• **ABOUT THIS EXERCISE**
Everything from the line containing "let v := f (h.sop" through the line containing "issue (.sor g" in the listing below should be copied exactly, and nothing more.
+===+
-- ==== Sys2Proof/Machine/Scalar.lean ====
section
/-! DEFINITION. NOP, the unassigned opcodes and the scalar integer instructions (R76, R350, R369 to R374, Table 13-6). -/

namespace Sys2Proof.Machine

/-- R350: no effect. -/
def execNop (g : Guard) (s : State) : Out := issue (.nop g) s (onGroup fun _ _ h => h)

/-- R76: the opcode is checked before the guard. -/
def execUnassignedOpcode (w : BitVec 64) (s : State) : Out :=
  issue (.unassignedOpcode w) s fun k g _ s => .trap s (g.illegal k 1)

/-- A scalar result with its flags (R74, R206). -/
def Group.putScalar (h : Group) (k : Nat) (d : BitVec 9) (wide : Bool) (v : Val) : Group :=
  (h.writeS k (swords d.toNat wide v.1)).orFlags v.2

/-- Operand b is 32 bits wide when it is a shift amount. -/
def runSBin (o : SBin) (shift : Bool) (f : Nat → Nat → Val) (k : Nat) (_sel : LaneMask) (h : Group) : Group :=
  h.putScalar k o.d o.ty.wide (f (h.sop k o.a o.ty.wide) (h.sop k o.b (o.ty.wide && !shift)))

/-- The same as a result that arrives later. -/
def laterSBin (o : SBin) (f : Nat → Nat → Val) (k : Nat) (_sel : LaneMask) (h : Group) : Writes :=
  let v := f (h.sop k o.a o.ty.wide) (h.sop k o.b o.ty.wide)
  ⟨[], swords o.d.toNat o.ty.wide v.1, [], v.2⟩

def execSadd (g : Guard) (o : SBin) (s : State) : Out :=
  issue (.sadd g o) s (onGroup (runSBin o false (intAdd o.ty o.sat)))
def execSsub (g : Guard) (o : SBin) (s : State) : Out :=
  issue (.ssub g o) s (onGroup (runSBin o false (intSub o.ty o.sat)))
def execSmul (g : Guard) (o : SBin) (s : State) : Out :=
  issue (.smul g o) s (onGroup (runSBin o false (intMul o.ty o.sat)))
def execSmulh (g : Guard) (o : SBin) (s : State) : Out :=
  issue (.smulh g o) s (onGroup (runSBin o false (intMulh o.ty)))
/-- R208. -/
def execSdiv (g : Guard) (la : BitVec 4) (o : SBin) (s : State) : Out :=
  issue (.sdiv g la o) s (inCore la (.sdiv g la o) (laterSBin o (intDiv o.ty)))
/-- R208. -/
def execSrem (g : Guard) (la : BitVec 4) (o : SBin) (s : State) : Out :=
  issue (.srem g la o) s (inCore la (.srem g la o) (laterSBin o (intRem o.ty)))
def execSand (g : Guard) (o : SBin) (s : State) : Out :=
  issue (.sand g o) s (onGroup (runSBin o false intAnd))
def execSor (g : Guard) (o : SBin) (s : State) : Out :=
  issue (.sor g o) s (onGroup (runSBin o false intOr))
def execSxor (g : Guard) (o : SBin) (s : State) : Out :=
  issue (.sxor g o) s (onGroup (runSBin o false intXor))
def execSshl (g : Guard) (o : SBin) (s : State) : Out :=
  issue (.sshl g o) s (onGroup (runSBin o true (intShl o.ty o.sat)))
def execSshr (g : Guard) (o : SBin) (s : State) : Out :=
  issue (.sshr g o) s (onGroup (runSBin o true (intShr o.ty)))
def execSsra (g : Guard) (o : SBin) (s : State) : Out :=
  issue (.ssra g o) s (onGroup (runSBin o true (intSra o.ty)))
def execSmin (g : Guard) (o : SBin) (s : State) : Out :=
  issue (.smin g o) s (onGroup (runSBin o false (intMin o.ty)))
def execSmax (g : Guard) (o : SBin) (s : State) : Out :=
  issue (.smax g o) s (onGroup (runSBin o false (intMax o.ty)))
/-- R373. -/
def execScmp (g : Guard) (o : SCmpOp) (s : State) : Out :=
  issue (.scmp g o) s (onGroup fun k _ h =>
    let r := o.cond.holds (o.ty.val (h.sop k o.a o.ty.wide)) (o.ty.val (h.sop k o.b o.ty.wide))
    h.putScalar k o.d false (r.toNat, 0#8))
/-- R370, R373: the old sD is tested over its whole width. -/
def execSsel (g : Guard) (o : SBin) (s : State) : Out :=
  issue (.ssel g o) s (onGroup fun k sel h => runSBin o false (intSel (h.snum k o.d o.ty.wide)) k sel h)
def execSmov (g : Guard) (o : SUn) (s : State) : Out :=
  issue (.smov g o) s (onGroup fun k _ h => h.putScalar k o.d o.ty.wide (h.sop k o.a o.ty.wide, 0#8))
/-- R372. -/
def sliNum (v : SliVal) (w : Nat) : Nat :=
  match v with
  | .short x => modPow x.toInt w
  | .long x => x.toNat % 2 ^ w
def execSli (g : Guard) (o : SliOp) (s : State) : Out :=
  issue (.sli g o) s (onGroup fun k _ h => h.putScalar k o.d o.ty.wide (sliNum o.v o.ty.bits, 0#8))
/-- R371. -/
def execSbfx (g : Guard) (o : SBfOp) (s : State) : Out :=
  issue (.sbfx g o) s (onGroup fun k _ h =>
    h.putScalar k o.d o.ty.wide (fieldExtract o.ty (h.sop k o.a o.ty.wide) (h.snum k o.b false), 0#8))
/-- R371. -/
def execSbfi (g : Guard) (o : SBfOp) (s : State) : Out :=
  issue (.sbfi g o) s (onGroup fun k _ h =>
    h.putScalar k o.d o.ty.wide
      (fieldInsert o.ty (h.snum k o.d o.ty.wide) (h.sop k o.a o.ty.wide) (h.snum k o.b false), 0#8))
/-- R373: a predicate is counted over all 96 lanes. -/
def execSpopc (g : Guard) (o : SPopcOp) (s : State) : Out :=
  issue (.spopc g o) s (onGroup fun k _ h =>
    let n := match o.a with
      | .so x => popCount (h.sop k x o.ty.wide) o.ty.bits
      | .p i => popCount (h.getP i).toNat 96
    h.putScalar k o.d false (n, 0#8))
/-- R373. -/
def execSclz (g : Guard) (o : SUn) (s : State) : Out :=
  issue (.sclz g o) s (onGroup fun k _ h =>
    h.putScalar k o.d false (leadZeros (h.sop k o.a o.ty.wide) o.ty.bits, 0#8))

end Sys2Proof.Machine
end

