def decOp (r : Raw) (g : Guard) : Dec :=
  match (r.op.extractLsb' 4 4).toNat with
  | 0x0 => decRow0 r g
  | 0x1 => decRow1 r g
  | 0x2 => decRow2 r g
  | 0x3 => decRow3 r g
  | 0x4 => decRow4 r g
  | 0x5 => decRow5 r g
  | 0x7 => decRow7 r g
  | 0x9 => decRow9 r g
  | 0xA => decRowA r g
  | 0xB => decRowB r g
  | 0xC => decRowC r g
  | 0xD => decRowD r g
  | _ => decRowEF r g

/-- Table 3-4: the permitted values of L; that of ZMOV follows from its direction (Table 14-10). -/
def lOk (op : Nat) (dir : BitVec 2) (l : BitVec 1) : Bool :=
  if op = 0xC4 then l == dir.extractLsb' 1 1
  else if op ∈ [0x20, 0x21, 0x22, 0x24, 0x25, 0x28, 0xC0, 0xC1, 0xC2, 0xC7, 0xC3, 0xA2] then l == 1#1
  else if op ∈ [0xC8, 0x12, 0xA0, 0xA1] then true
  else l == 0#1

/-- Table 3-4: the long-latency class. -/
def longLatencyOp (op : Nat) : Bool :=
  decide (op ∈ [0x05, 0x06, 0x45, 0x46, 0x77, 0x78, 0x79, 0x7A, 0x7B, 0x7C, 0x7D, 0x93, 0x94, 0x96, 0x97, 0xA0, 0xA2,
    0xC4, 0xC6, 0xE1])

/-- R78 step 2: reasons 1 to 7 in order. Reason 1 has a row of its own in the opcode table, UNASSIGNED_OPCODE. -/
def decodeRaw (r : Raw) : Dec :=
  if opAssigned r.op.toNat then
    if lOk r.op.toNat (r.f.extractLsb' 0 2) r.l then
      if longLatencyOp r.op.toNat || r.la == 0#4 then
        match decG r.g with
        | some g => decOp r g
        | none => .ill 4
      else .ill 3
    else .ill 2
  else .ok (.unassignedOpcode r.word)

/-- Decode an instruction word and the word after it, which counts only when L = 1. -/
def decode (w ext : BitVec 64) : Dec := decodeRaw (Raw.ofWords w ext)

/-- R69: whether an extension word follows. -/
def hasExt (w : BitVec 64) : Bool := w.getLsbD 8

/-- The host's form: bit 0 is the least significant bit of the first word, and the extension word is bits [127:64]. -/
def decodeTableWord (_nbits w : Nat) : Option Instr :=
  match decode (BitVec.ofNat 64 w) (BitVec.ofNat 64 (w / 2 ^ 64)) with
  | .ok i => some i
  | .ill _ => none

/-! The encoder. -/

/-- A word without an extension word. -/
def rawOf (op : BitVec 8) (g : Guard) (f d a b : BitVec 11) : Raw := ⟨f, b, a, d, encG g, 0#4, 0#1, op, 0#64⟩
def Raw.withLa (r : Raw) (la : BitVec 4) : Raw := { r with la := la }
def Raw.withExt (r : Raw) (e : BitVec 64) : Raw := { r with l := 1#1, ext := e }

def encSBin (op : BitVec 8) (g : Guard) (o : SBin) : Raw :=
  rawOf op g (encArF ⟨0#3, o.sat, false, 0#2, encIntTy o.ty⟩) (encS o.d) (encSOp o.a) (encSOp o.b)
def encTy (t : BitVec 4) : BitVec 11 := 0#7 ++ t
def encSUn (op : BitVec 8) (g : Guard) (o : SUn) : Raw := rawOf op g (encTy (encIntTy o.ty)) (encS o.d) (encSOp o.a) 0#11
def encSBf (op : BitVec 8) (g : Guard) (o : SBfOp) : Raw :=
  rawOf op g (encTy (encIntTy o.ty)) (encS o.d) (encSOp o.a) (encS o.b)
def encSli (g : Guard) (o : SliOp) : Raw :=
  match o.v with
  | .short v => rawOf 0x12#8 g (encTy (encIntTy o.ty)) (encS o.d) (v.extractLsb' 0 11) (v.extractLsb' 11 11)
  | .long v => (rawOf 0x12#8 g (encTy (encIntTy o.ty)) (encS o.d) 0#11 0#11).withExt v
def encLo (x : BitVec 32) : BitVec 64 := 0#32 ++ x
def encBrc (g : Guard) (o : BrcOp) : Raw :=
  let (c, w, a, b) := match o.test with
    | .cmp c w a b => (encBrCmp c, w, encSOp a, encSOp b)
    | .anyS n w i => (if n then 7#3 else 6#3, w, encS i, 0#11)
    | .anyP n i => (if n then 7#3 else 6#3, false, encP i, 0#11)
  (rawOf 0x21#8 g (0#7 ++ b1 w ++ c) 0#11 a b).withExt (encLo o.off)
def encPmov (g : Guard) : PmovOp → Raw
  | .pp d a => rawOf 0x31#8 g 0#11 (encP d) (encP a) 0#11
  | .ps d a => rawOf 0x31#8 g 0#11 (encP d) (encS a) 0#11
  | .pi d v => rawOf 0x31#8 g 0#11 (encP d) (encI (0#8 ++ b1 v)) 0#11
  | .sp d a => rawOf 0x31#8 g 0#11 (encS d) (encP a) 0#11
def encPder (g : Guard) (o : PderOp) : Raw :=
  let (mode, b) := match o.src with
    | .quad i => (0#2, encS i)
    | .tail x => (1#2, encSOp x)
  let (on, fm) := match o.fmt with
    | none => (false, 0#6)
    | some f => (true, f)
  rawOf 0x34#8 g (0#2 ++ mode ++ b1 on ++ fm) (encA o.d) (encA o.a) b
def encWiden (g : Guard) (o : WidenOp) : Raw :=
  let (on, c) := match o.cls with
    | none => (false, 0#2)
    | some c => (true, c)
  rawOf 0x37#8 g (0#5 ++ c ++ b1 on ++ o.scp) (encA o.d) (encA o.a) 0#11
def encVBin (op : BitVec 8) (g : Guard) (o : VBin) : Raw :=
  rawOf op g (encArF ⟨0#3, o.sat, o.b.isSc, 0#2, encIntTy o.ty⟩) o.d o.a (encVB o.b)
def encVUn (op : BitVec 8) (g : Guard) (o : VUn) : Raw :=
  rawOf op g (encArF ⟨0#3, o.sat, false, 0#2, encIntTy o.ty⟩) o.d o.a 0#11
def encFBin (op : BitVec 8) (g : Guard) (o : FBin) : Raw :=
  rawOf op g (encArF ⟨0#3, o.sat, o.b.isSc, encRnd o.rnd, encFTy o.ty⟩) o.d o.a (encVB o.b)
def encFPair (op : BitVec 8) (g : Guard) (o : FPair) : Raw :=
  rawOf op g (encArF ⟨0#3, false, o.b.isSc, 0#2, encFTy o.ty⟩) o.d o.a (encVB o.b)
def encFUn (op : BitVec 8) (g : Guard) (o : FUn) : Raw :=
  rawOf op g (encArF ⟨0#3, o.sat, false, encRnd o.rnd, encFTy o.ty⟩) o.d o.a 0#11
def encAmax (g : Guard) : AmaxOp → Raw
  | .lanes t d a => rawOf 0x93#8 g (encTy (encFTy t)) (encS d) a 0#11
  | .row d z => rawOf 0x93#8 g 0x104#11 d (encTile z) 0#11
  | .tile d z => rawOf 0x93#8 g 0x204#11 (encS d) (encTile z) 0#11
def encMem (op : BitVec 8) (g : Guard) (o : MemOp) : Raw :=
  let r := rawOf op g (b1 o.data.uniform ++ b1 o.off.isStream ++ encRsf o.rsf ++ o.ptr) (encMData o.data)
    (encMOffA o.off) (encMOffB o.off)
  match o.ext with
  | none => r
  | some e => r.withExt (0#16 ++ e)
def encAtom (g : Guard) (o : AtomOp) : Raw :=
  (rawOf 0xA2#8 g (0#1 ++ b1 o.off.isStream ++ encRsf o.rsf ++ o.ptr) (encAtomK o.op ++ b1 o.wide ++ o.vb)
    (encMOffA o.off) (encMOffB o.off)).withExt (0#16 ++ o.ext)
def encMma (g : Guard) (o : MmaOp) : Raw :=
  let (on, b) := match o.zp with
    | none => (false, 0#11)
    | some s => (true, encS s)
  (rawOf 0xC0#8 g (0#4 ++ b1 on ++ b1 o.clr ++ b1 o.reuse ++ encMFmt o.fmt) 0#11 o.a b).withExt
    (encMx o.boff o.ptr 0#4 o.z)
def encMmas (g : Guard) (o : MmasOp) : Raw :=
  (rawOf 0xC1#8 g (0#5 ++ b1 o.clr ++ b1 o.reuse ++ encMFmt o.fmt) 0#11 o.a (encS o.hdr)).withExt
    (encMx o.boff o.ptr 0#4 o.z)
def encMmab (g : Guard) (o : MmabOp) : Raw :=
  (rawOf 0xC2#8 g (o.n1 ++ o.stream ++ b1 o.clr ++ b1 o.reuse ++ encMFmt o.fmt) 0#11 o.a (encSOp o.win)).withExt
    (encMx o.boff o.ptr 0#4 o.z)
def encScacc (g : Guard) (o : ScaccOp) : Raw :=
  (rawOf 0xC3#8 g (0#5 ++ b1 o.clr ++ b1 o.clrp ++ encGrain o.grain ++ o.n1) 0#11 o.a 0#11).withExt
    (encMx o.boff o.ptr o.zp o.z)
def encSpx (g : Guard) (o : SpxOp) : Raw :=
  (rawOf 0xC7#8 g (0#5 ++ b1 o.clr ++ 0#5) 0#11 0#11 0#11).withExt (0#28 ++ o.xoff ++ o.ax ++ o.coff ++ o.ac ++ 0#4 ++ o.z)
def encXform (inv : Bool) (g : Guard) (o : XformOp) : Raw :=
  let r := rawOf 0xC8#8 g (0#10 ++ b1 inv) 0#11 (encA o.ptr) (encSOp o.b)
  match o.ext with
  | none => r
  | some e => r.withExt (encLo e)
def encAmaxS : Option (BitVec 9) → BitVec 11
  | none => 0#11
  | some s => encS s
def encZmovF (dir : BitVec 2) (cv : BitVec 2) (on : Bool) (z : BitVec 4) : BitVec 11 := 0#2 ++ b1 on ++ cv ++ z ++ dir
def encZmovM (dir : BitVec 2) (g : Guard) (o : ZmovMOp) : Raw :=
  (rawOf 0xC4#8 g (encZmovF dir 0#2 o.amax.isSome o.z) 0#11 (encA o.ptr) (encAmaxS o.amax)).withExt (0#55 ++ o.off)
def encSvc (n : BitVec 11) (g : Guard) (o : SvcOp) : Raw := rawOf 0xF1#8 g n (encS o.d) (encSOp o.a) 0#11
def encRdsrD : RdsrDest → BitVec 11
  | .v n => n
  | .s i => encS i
+===+
• **YOUR RESPONSE**
  let v := f (h.sop k o.a o.ty.wide) (h.sop k o.b o.ty.wide)
  ⟨[], swords o.d.toNat o.ty.wide v.1, [], v.2⟩

def execSadd (g : Guard) (o : SBin) (s : State) : Out :=
  issue (.sadd g o) s (onGroup (runSBin o false (intAdd o.ty o.sat)))
def execSsub (g : Guard) (o : SBin) (s : State) : Out :=
  issue (.ssub g o) s (onGroup (runSBin o false (intSub o.ty o.sat)))
def execSmul (g : Guard) (o : SBin) (s : State) : Out :=
  issue (.smul g o) s (onGroup (runSBin o false (intMul o.ty o.sat)))
def execSmulh (g : Guard) (o : SBin) (s : State) : Out :=
  issue (.smulh g o) s (onGroup (runSBin o false (intMulh o.ty)))
/-- R208. -/
def execSdiv (g : Guard) (la : BitVec 4) (o : SBin) (s : State) : Out :=
  issue (.sdiv g la o) s (inCore la (.sdiv g la o) (laterSBin o (intDiv o.ty)))
/-- R208. -/
def execSrem (g : Guard) (la : BitVec 4) (o : SBin) (s : State) : Out :=
  issue (.srem g la o) s (inCore la (.srem g la o) (laterSBin o (intRem o.ty)))
def execSand (g : Guard) (o : SBin) (s : State) : Out :=
  issue (.sand g o) s (onGroup (runSBin o false intAnd))
def execSor (g : Guard) (o : SBin) (s : State) : Out :=
  issue (.sor g o) s (onGroup (runSBin o false intOr))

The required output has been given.